Btw, TestDisk is a very powerful tool and any incorrect use of it may destroy your data. Only use it if you know what you are exactly doing.
Anshad Edavana's suggestion that you should try to recover data first is good advice and there are several ways to do that including the Puppy suggestion but I'd like to address the statement that I quoted.
TestDisk can change your partition table or perhaps the boot sector (and file system if you dig into the advanced menus) but it goes to great lengths to avoid damaging the data on the disk.
What can threaten the data on the disk are things that can overwrite data on the disk (like CHKDSK) and more importantly physical damage to the drive that may continue to do damage as you attempt to recover or repair the drive.
Of course, the safest course of action would be to send the drive to a professional data recovery lab.

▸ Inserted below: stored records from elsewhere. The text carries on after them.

-- ==== Sys2Proof/Syntax.lean ====
section
/-! DEFINITION. The commands of the block: one constructor for each row of spec/opcode_table.json, with the row's
operands: where it happens, what is written, and what the outside world presents with it. -/
namespace Sys2Proof

open Machine
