/-- Address of HIF_LINK. -/
def REG_HIF_LINK (k : Nat) : Nat := 0x400A0010 + 0x4 * k
def HIF_LINK_UP (k : Nat) : Loc := ⟨(REG_HIF_LINK k), 0, 1⟩
def HIF_LINK_SPEED (k : Nat) : Loc := ⟨(REG_HIF_LINK k), 1, 3⟩
def HIF_LINK_WIDTH (k : Nat) : Loc := ⟨(REG_HIF_LINK k), 4, 3⟩
def HIF_LINK_PMSTATE (k : Nat) : Loc := ⟨(REG_HIF_LINK k), 7, 3⟩
def HIF_LINK_LTSSM (k : Nat) : Loc := ⟨(REG_HIF_LINK k), 10, 6⟩

/-- Address of HIF_AERCNT. -/
def REG_HIF_AERCNT (k : Nat) : Nat := 0x400A0018 + 0x4 * k
def HIF_AERCNT_CORR (k : Nat) : Loc := ⟨(REG_HIF_AERCNT k), 0, 16⟩
def HIF_AERCNT_UNCORR (k : Nat) : Loc := ⟨(REG_HIF_AERCNT k), 16, 16⟩

/-- Address of HIF_CC. -/
def REG_HIF_CC (k : Nat) : Nat := 0x400A0020 + 0x4 * k
def HIF_CC_EN (k : Nat) : Loc := ⟨(REG_HIF_CC k), 0, 1⟩
def HIF_CC_RDY (k : Nat) : Loc := ⟨(REG_HIF_CC k), 1, 1⟩
def HIF_CC_CFS (k : Nat) : Loc := ⟨(REG_HIF_CC k), 2, 1⟩
def HIF_CC_SHST (k : Nat) : Loc := ⟨(REG_HIF_CC k), 3, 2⟩

/-- Address of HIF_RSTCAUSE. -/
def REG_HIF_RSTCAUSE (k : Nat) : Nat := 0x400A0028 + 0x4 * k
def HIF_RSTCAUSE_CC_EN (k : Nat) : Loc := ⟨(REG_HIF_RSTCAUSE k), 0, 1⟩
def HIF_RSTCAUSE_FLR (k : Nat) : Loc := ⟨(REG_HIF_RSTCAUSE k), 1, 1⟩
def HIF_RSTCAUSE_HOT (k : Nat) : Loc := ⟨(REG_HIF_RSTCAUSE k), 2, 1⟩
def HIF_RSTCAUSE_LINKDOWN (k : Nat) : Loc := ⟨(REG_HIF_RSTCAUSE k), 3, 1⟩
def HIF_RSTCAUSE_PERST (k : Nat) : Loc := ⟨(REG_HIF_RSTCAUSE k), 4, 1⟩
def HIF_RSTCAUSE_NSSR (k : Nat) : Loc := ⟨(REG_HIF_RSTCAUSE k), 5, 1⟩

/-- Address of QSQ_CTRL. -/
def REG_QSQ_CTRL : Nat := 0x400B0000
def QSQ_CTRL_FETCH_EN0 : Loc := ⟨REG_QSQ_CTRL, 0, 1⟩
def QSQ_CTRL_FETCH_EN1 : Loc := ⟨REG_QSQ_CTRL, 1, 1⟩

/-- Address of QSQ_STAT. -/
def REG_QSQ_STAT : Nat := 0x400B0004
def QSQ_STAT_BUSY : Loc := ⟨REG_QSQ_STAT, 0, 4⟩
def QSQ_STAT_INFLIGHT0 : Loc := ⟨REG_QSQ_STAT, 4, 1⟩
def QSQ_STAT_INFLIGHT1 : Loc := ⟨REG_QSQ_STAT, 5, 1⟩

/-- Address of QSQ_FSN. -/
def REG_QSQ_FSN : Nat := 0x400B0008
def QSQ_FSN_FSN : Loc := ⟨REG_QSQ_FSN, 0, 32⟩

/-- Address of QSQ_CMDTAB. -/
def REG_QSQ_CMDTAB : Nat := 0x400B000C
def QSQ_CMDTAB_USED : Loc := ⟨REG_QSQ_CMDTAB, 0, 13⟩
def QSQ_CMDTAB_ADMIN : Loc := ⟨REG_QSQ_CMDTAB, 16, 6⟩

/-- Address of QSQ_ARB. -/
def REG_QSQ_ARB (k : Nat) : Nat := 0x400B0010 + 0x4 * k
def QSQ_ARB_AB (k : Nat) : Loc := ⟨(REG_QSQ_ARB k), 0, 3⟩
def QSQ_ARB_WRR (k : Nat) : Loc := ⟨(REG_QSQ_ARB k), 3, 1⟩
def QSQ_ARB_LPW (k : Nat) : Loc := ⟨(REG_QSQ_ARB k), 8, 8⟩
def QSQ_ARB_MPW (k : Nat) : Loc := ⟨(REG_QSQ_ARB k), 16, 8⟩
def QSQ_ARB_HPW (k : Nat) : Loc := ⟨(REG_QSQ_ARB k), 24, 8⟩

/-- Address of QSQ_HALT. -/
def REG_QSQ_HALT (n k : Nat) : Nat := 0x400B0020 + 0x10 * n + 0x4 * k
def QSQ_HALT_HALTED (n k : Nat) : Loc := ⟨(REG_QSQ_HALT n k), 0, 32⟩
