-- ==== Sys2Proof/Machine/Channel.lean ====
section
/-! DEFINITION. The read channel, the decoder pool and the write-back of decoded sectors
(spec/03_read_channel.md; R109–R113 of spec/05_recovery_ladder.md). -/
namespace Sys2Proof.Machine

/-! ### Coefficient memory (Tables 3-8 and 3-10) -/

/-- Width of the entry at an offset in a set; 0 where there is none. -/
def coefWidth (off : Nat) : Nat :=
  if off < 0x45 then 10 else if 0x48 ≤ off ∧ off < 0x4D then 10 else if 0x100 ≤ off ∧ off < 0x180 then 8 else 0

/-- Default of the entry at an offset in a set. -/
def coefDefault (off : Nat) : Nat :=
  if off = 12 ∨ off = 0x2C then 256
  else if off = 0x42 ∨ off = 0x4A then 128
  else if 0x100 ≤ off ∧ off < 0x180 ∧ off % 4 = 3 then 64
  else 0

/-- The entry at an address, 0–0xFFF. -/
def ChanState.coefAt (c : ChanState) (a : Nat) : Nat := getPair (coefDefault (a % 0x400)) a c.coef

/-- Store an entry. -/
def ChanState.putCoef (c : ChanState) (a v : Nat) : ChanState :=
  { c with coef := putPair (coefDefault (a % 0x400)) a (v % 2 ^ coefWidth (a % 0x400)) c.coef }

/-- The coefficients of a set; `npDefault` takes the noise predictor's defaults (Table 5-1, step 5). -/
def ChanState.eq (c : ChanState) (set : Nat) (npDefault : Bool) : EqCoef :=
  let tap (off : Nat) : Int := signedOf 10 (c.coefAt (0x400 * set + off))
  { firX := ((List.range 32).map fun i => tap i).toArray
    firY := ((List.range 32).map fun i => tap (0x20 + i)).toArray
    a := ((List.range 5).map fun i => tap (0x40 + i)).toArray
    b := ((List.range 5).map fun i => tap (0x48 + i)).toArray
    np := (List.range 128).map fun i =>
      let v := if npDefault then coefDefault (0x100 + i) else c.coefAt (0x400 * set + 0x100 + i)
      if i % 4 = 3 then (v : Int) else signedOf 8 v }

namespace Mach

/-- Update the media state. -/
def setMedia (m : Mach) (f : MediaState → MediaState) : Mach := { m with media := f m.media }

/-- Update a stream's channel. -/
def setChan (m : Mach) (n : Stream) (f : ChanState → ChanState) : Mach :=
  m.setMedia fun s => { s with chan := updAt s.chan n f }

/-- Update a slot. -/
def setSlot (m : Mach) (n : Stream) (i : SampleIdx) (f : SampleSlot → SampleSlot) : Mach :=
  m.setChan n fun c => { c with slots := updAt c.slots i f }

/-- Slots in a state. -/
def countSlots (m : Mach) (n : Stream) (st : SlotState) : Nat :=
  (allFin 64).countP fun i => m.media.chan[n].slots[i].state == st

/-- CHN_SMEM follows the slots. -/
def syncSlots (m : Mach) (n : Stream) : Mach :=
  let used := 64 - m.countSlots n .free
  let m := (m.set (CHN_SMEM_USED n.val) used).set (CHN_SMEM_PINNED n.val) (m.countSlots n .pinned)
  m.set (CHN_SMEM_HIGH n.val) (max used (m.get (CHN_SMEM_HIGH n.val)))

/-- The lowest free slot of a stream. -/
def freeSlotOf (m : Mach) (n : Stream) : Option SampleIdx :=
  (allFin 64).find? fun i => m.media.chan[n].slots[i].state == .free

/-- A slot returns to free. -/
def freeSlot (m : Mach) (n : Stream) (i : SampleIdx) : Mach :=
  (m.setSlot n i fun _ => SampleSlot.empty).syncSlots n

/-- PIN_MAX of a stream (R62). -/
def pinMax (m : Mach) (n : Stream) : Nat := min 8 (m.get (CHN_CTRL_PIN_MAX n.val))

/-- Event source `b` of stream `n`'s channel (Table 18-1). -/
def chnSource (n : Stream) (b : Nat) : Nat := 32 * (5 + n.val) + b

/-! ### Samples and thermal asperities -/

/-- TA_LEN of a lane; 0–3 act as 4 (R52). -/
def taLen (m : Mach) (l : Lane) : Nat := max 4 (m.get (AFE_LANE_CFG_TA_LEN l.val))

/-- Update a lane. -/
def setLane (m : Mach) (l : Lane) (f : LaneState → LaneState) : Mach :=
  m.setMedia fun s => { s with lanes := updAt s.lanes l f }

end Mach

/-- LANE_READY (R50): a powered lane produces valid samples. The gain that the loop starts from is a free value (R51). -/
def laneReady (l : Lane) (m : Mach) : Mach :=
  if m.bitAt AFE_EN_LANE_EN l.val && m.get PWR_MODE_MODE != 4 then
    let m := m.set (AFE_LANE_STAT_READY l.val) 1
    if m.is (AFE_LANE_CFG_AGC_EN l.val) then (m.set (AFE_LANE_STAT_VGA l.val) m.free).nextFree
    else m.set (AFE_LANE_STAT_VGA l.val) (m.get (AFE_LANE_CFG_VGA_MAN l.val))
  else m

/-- TA_SPAN_DETECT (R52): TA_LEN saturated samples in a row, the first at sector sample `first`. -/
def taSpanDetect (l : Lane) (first : Nat) (m : Mach) : Mach :=
  if m.is (AFE_LANE_STAT_READY l.val) ∧ ¬ m.is (AFE_LANE_STAT_TA l.val) then
    let m := (m.set (AFE_LANE_STAT_TA l.val) 1).setLane l fun _ => ⟨.span, first⟩
    m.incSat (AFE_LANE_STAT_SATCNT l.val) (m.taLen l)
  else m

/-- Record an erasure span of the passing sector (R53): 16 samples are added on each side, and a fifth span extends the
fourth so that it reaches the new span's end. -/
def addSpan (spans : List Span) (first last : Nat) : List Span × Bool :=
  let s : Span := ⟨first - 16, last + 16⟩
  match spans with
  | [a, b, c, d] => ([a, b, c, { d with last := max d.last s.last }], true)
  | _ => (spans ++ [s], false)

/-- A span of a stream is recorded and counted: as one of the four, or as an extension of the fourth (R53). -/
def Mach.recordSpan (m : Mach) (n : Stream) (first last : Nat) : Mach :=
  let (spans, merged) := addSpan m.media.chan[n].spans first last
  let m := m.setChan n fun c => { c with spans := spans }
  if merged then (m.incSat (CHN_CNT_TA_MERGED n.val) 1).report (Mach.chnSource n 2)
  else (m.incSat (CHN_CNT_TA_SPANS n.val) 1).report (Mach.chnSource n 1)

/-- TA_SPAN_END (R52, R53): the span's last saturated sample is `last`; `sat` samples were saturated since the detection. -/
def taSpanEnd (l : Lane) (last sat : Nat) (m : Mach) : Mach :=
  if m.is (AFE_LANE_STAT_TA l.val) then
    let m := (m.set (AFE_LANE_STAT_TA l.val) 0).incSat (AFE_LANE_STAT_SATCNT l.val) sat
    (m.setLane l fun s => { s with hold := .after }).recordSpan (laneStream l) m.media.lanes[l].spanFrom last
  else m

/-- TA_GAIN_HOLD_END (R52). -/
def taGainHoldEnd (l : Lane) (m : Mach) : Mach :=
  if m.media.lanes[l].hold = .after then m.setLane l fun s => { s with hold := .off } else m

/-! ### Adaptation and sector boundaries -/

/-- ADAPT_SHIFT within 4–15 (R60). -/
def Mach.adaptShift (m : Mach) (n : Stream) : Nat := max 4 (m.get (CHN_CTRL_ADAPT_SHIFT n.val))

/-- The sign of a value: −1, 0 or 1. -/
def signum (x : Int) : Int := if x < 0 then -1 else if 0 < x then 1 else 0

/-- The sum of sign(error) × sign(tap input) over a window, for a tap of a reader's FIR behind the reader's delay (R57,
R60). -/
def tapSum (xs : Array Int) (delay t : Nat) (errors : List Int) : Int :=
  (errors.foldl (fun (s : Int × Int) e =>
    (s.1 + signum e * signum (sampleAt xs (s.2 + 12 - (t : Int) - (delay : Int))), s.2 + 1)) (0, 0)).1

/-- The sums of the 64 taps: FIR X 0–31, then FIR Y 0–31. -/
def Mach.adaptSum (m : Mach) (n : Stream) (w : Samples) (errors : List Int) (t : Nat) : Int :=
  if t < 32 then tapSum (w.x.map adcValue).toArray (m.get (CHN_SKEW_DELAY_X n.val)) t errors
  else tapSum (w.y.map adcValue).toArray (m.get (CHN_SKEW_DELAY_Y n.val)) (t - 32) errors

/-- ADAPT_WINDOW_END (R60): a window of 2^ADAPT_SHIFT samples ends. `w` are the readers' samples of the window and `errors`
the tracking path's error at each, which the spec does not compute: it states neither the path's decisions nor the target's
amplitude (log entry 129). Each tap whose sum exceeds the limit moves by one code and is held aside. -/
def adaptWindowEnd (n : Stream) (w : Samples) (errors : List Int) (m : Mach) : Mach :=
  if m.is (CHN_CTRL_EN n.val) ∧ m.is (CHN_CTRL_ADAPT n.val) then
    let errors := errors.take (2 ^ m.adaptShift n)
    let limit : Nat := 2 ^ (m.adaptShift n - 2)
    (List.range 64).foldl (fun (s : Mach) t =>
      let sum := m.adaptSum n w errors t
      if limit < sum.natAbs then
        let c := s.media.chan[n]
        let a := 0x400 * c.force.eqSet.val + t
        let cur := getPair (c.coefAt a) a c.heldTaps
        let new := codeOf 10 (clampInt (-512) 511 (signedOf 10 cur + (if 0 < sum then 1 else -1)))
        s.setChan n fun c => { c with heldTaps := putPair (2 ^ 10) a new c.heldTaps }
      else s) m
  else m

/-- M in force: within 23,406–65,536 (R54). -/
def rateOf (v : Nat) : Nat := max 23406 (min 65536 v)

/-- Samples of a sector (Table 4-1). -/
def sectorLength : Nat := 37504

/-- Samples of a slot (R61). -/
def slotLength : Nat := 37888

/-- A span as the next sector sees it: the slots of two sectors overlap. -/
def nextSpan (s : Span) : Option Span :=
  if sectorLength ≤ s.last then some ⟨s.first - sectorLength, s.last - sectorLength⟩ else none

/-- The lane of a stream's reader: 0 X, 1 Y (R5). -/
def lanesOf (n : Stream) (r : Fin 2) : Lane := ⟨2 * n.val + r.val, by omega⟩

/-- Pending values of stream `n`'s channel take effect at a sector boundary, and sample numbers count from the new sector
(R53–R56, R60, R81, R88). -/
def Mach.channelBoundary (m : Mach) (n : Stream) : Mach :=
  let c := m.media.chan[n]
  let m := m.setChan n fun c =>
    let c := c.heldTaps.foldl (fun c t => c.putCoef t.1 t.2) c
    { c with heldTaps := [], spans := c.spans.filterMap nextSpan, capturing := m.is (CHN_CTRL_EN n.val) }
  let m := m.setChan n fun s => { s with force := { s.force with
    eqSet := Fin.ofNat 4 (m.get (CHN_CTRL_EQ_SET n.val))
    delta := if m.is (CHN_TLOOP_FOLLOW n.val) then c.deltaNext else 0 } }
  let m := [lanesOf n 0, lanesOf n 1].foldl (fun (m : Mach) l =>
    m.setLane l fun s => { s with spanFrom := s.spanFrom - sectorLength }) m
  ((m.set (CHN_TSTAT_LOCK n.val) 0).set (CHN_TSTAT_PHASE n.val) 0).set (CHN_TSTAT_FOFF n.val) 0

/-- What a lane delivers for a sector: the 37,888 samples of a slot, all at code 0 while its LANE_EN bit is 0 (R50, R61). -/
def Mach.laneSamples (m : Mach) (l : Lane) (xs : List Adc) : List Adc :=
  if m.bitAt AFE_EN_LANE_EN l.val then (xs ++ List.replicate (slotLength - xs.length) 0).take slotLength
  else List.replicate slotLength 0

/-- A span that is still open in a lane is recorded with the sector up to its last sample (R53). -/
def Mach.recordOpen (m : Mach) (n : Stream) (l : Lane) : Mach :=
  if m.is (AFE_LANE_STAT_TA l.val) then m.recordSpan n m.media.lanes[l].spanFrom (slotLength - 1) else m

/-- Saturated samples outside the recorded spans (AFE_LANEn_STAT.SATCNT). -/
def saturated (spans : List Span) (xs : List Adc) : Nat :=
  (xs.foldl (fun (s : Nat × Nat) x =>
    (if (x == 63 || x == 64) && !spans.any (fun p => decide (p.first ≤ s.2) && decide (s.2 ≤ p.last)) then s.1 + 1 else s.1,
      s.2 + 1)) (0, 0)).1

/-- The sum of the absolute FIR outputs of a reader, in 1/256 of a code (R51). -/
def firSum (taps : Array Int) (delay : Nat) (xs : List Adc) : Nat :=
  (firAll taps delay (xs.map adcValue).toArray).foldl (fun s v => s + v.natAbs) 0

/-- The gain loop over a sector (R51, R52): with AGC the code goes toward the one that brings the mean absolute FIR output to
AGC_TARGET; how far is a free value, for the spec bounds the steps and does not state them. In a span's hold it stays. -/
def Mach.gainLoop (m : Mach) (l : Lane) (taps : Array Int) (delay : Nat) (xs : List Adc) : Mach :=
  if !(m.is (AFE_LANE_STAT_READY l.val) && m.is (AFE_LANE_CFG_AGC_EN l.val)) || m.media.lanes[l].hold != .off then m
  else
    let sum := firSum taps delay xs
    let want := 256 * slotLength * m.get (AFE_LANE_CFG_AGC_TARGET l.val)
    let g := m.get (AFE_LANE_STAT_VGA l.val)
    if sum < want then (m.set (AFE_LANE_STAT_VGA l.val) (g + m.free % (128 - g))).nextFree
    else if want < sum then (m.set (AFE_LANE_STAT_VGA l.val) (g - m.free % (g + 1))).nextFree
    else m

/-- A sector passes under the head and its samples go into a slot (R50, R51, R53, R61). -/
def Mach.fillSlot (m : Mach) (n : Stream) (i : SampleIdx) (ring : Nat) (desc : SectorDesc) (samples : Samples)
    (ladder : Bool) (copy : Option Nat) : Mach :=
  let lx := lanesOf n 0
  let ly := lanesOf n 1
  let xs := m.laneSamples lx samples.x
  let ys := m.laneSamples ly samples.y
  let m := (m.recordOpen n lx).recordOpen n ly
  let c := m.media.chan[n]
  let eq := c.eq c.force.eqSet.val false
  let m := (m.gainLoop lx eq.firX (m.get (CHN_SKEW_DELAY_X n.val)) xs).gainLoop ly eq.firY
    (m.get (CHN_SKEW_DELAY_Y n.val)) ys
  let m := (m.incSat (AFE_LANE_STAT_SATCNT lx.val) (saturated c.spans xs)).incSat (AFE_LANE_STAT_SATCNT ly.val)
    (saturated c.spans ys)
  let s : SampleSlot :=
    { state := .captured, ring := ring, desc := desc, time := m.clock, eqSet := c.force.eqSet, framed := false,
      offset := 0, found := false, spans := c.spans, samples := ⟨xs, ys⟩, ladder := ladder, copy := copy }
  ((m.setSlot n i fun _ => s).incSat (CHN_CNT_SECT_CAPT n.val) 1).syncSlots n

/-! ### Ends of descriptors (Table 4-4) -/

namespace Mach

/-- Update a formatter. -/
def setFmt (m : Mach) (n : Stream) (f : FmtState → FmtState) : Mach :=
  m.setMedia fun s => { s with fmt := updAt s.fmt n f }

/-- The datapath holds status and result of the descriptor at a ring index (Table 4-4). -/
def itemStatus (m : Mach) (n : Stream) (ring status result : Nat) : Mach :=
  m.setFmt n fun f => { f with items := f.items.map fun i =>
    if i.ring = ring ∧ i.status.isNone then { i with status := some (status, result) } else i }

/-- Event source `b` of stream `n`'s formatter (Table 18-1). -/
def fmtSource (n : Stream) (b : Nat) : Nat := 32 * (14 + n.val) + b

/-- A descriptor ends without having been read or written in full: status, counter, error bit and event (Table 4-4). -/
def endDesc (m : Mach) (n : Stream) (ring status : Nat) : Mach :=
  let m := m.itemStatus n ring status 0
  match status with
  | 1 => (m.incSat (FMT_CNT_MISS_MISSED n.val) 1).report (fmtSource n 8)
  | 2 => (m.incSat (FMT_CNT_ABORT_TORN n.val) 1).report (fmtSource n 6)
  | 3 => (m.incSat (FMT_CNT_ABORT_UNDERRUN n.val) 1).report (fmtSource n 7)
  | 4 => m.flagEvent (FMT_ERR_ZONE_MISMATCH n.val) (fmtSource n 0)
  | 5 => m.flagEvent (FMT_ERR_BADDESC n.val) (fmtSource n 1)
  | 6 => (m.incSat (FMT_CNT_MISS_ENCERR n.val) 1).flagEvent (FMT_ERR_ENCERR n.val) (fmtSource n 2)
  | 7 => m.flagEvent (FMT_ERR_BUFERR n.val) (fmtSource n 3)
  | 8 => m.flagEvent (FMT_ERR_DMAP_OVF n.val) (fmtSource n 4)
  | _ => m

/-- A stream's head selection is settled (R173). -/
def headValid (m : Mach) (n : Stream) : Bool := m.is (HSQ_SEL_VALID (actOf n).val (slotOf n).val)

/-- Ring size of a formatter (FMT_RING_CFG). -/
def fmtRingSize (m : Mach) (n : Stream) : Nat := 2 ^ max 4 (min 12 (m.get (FMT_RING_CFG_SIZE_LOG2 n.val)))

/-- Every posted descriptor has been taken. -/
def ringTaken (m : Mach) (n : Stream) : Bool :=
  m.media.fmt[n].nextRing == m.get (FMT_RING_TAIL_TAIL n.val) % m.fmtRingSize n
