/-- The key slot of an LBA: the locking range that covers it, otherwise the namespace's global range (Table 14-8). -/
def lockOf (m : Mach) (nsid lba : Nat) : LockId :=
  match (allFin 24).find? fun r => decide (8 ≤ r.val) &&
      (let o := m.sec.objects[r]; o.nsid == nsid && decide (o.first ≤ lba) && decide (lba < o.first + o.count)) with
  | some r => r
  | none => Fin.ofNat 24 (nsid - 1)

/-- A live reader of an LBA stands between a unit's write (`from_`, none: before every command) and the write `fsn` (R20). -/
def readerBetween (m : Mach) (from_ : Option Nat) (fsn nsid lba : Nat) : Bool :=
  m.cmd.table.any fun c => c.live && c.kind == some .read && fsnBefore c.fsn fsn && c.touches nsid lba &&
    (match from_ with
     | some f => fsnBefore f c.fsn
     | none => true)

/-- The unit is older than command `fsn`. -/
def unitBefore (u : DirtyUnit) (fsn : Nat) : Bool := match u.fsn with
  | some f => fsnBefore f fsn
  | none => true

/-- The dirty units older than command `fsn` that satisfy `p` are superseded by it: they leave the dirty list, and stay in
the buffer only for the readers that stand between (R20). -/
def retireUnits (m : Mach) (fsn : Nat) (p : DirtyUnit → Bool) : Mach :=
  let old (u : DirtyUnit) : Bool := !u.isMeta && p u && unitBefore u fsn
  let needed := (m.pwr.dirty.filter old).filter fun u => m.readerBetween u.fsn fsn u.nsid u.lba
  m.setPwr fun s => { s with dirty := s.dirty.filter (!old ·), kept := s.kept ++ needed.map (·, fsn) }

/-- Older units of an LBA are superseded by the unit that command `fsn` has just made dirty (R20). -/
def prune (m : Mach) (fsn nsid lba : Nat) : Mach := m.retireUnits fsn fun u => u.nsid == nsid && u.lba == lba

/-- Kept units whose readers have all ended are released (R20). -/
def sweepKept (m : Mach) : Mach :=
  m.setPwr fun s => { s with kept := s.kept.filter fun k => m.readerBetween k.1.fsn k.2 k.1.nsid k.1.lba }

/-- The unit that a command of number `fsn` sees at an LBA: the newest one older than the command that no write standing
before it has superseded (R16, R20). -/
def unitFor (m : Mach) (fsn nsid lba : Nat) : Option DirtyUnit :=
  let mine (u : DirtyUnit) : Bool := !u.isMeta && u.nsid == nsid && u.lba == lba && unitBefore u fsn
  match m.pwr.dirty.reverse.find? mine with
  | some u => some u
  | none =>
    ((m.pwr.kept.filter fun k => mine k.1 && !fsnBefore k.2 fsn).map (·.1)).foldl (fun (b : Option DirtyUnit) u =>
      match b, u.fsn with
      | some v, some f => if unitBefore v f then some u else b
      | some v, none => some v
      | none, _ => some u) none

/-- A unit of data joins the dirty list, in fetch sequence order (R319). -/
def addDirty (m : Mach) (u : DirtyUnit) : Mach :=
  let before (v : DirtyUnit) : Bool :=
    v.isMeta || (match v.fsn, u.fsn with
      | none, _ => true
      | some _, none => false
      | some a, some b => !fsnBefore b a)
  m.setPwr fun s => { s with dirty := s.dirty.takeWhile before ++ [u] ++ s.dirty.dropWhile before }

/-- Volatile metadata units that have changed since their last copy to flash (R315). -/
def metaCount (m : Mach) : Nat := m.pwr.dirty.countP (·.isMeta)

/-- The unit of volatile metadata of a namespace is uncopied. -/
def metaHeld (m : Mach) (nsid unit : Nat) : Bool := m.pwr.dirty.any fun u => u.isMeta && u.nsid == nsid && u.lba == unit

/-- Metadata units of a namespace change: each becomes a dirty unit (R315). One unit is the zone, or the written bit, of one
number (DESIGN CHOICE, log entry 152). -/
def metaChange (m : Mach) (nsid : Nat) (units : List Nat) : Mach :=
  units.foldl (fun m k => if m.metaHeld nsid k then m
    else m.setPwr fun s => { s with dirty := ⟨nsid, k, none, ownHandle, 31, true, true⟩ :: s.dirty }) m

/-- A command that would change more than 256 uncopied metadata units waits for the copy (R315). -/
def metaWaits (m : Mach) (nsid : Nat) (units : List Nat) : Bool :=
  decide (0 < m.metaCount) && decide (256 < m.metaCount + units.countP fun k => !m.metaHeld nsid k)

If you are not able to do that then the first thing that you need to do is attempt to determine if there is any physical damage to the drive. This would help you decide the best path to a potential recovery.
Get a copy of GSmartControl for Windows (I'm assuming that you have the drive connected to a computer that is running Windows)
Unzip it and run gsmartcontrol.exe
Double-click your bad drive and click the VIEW OUTPUT button and copy and paste the resulting report in your reply so we can look at it.
Let us know if you have any difficulty doing this.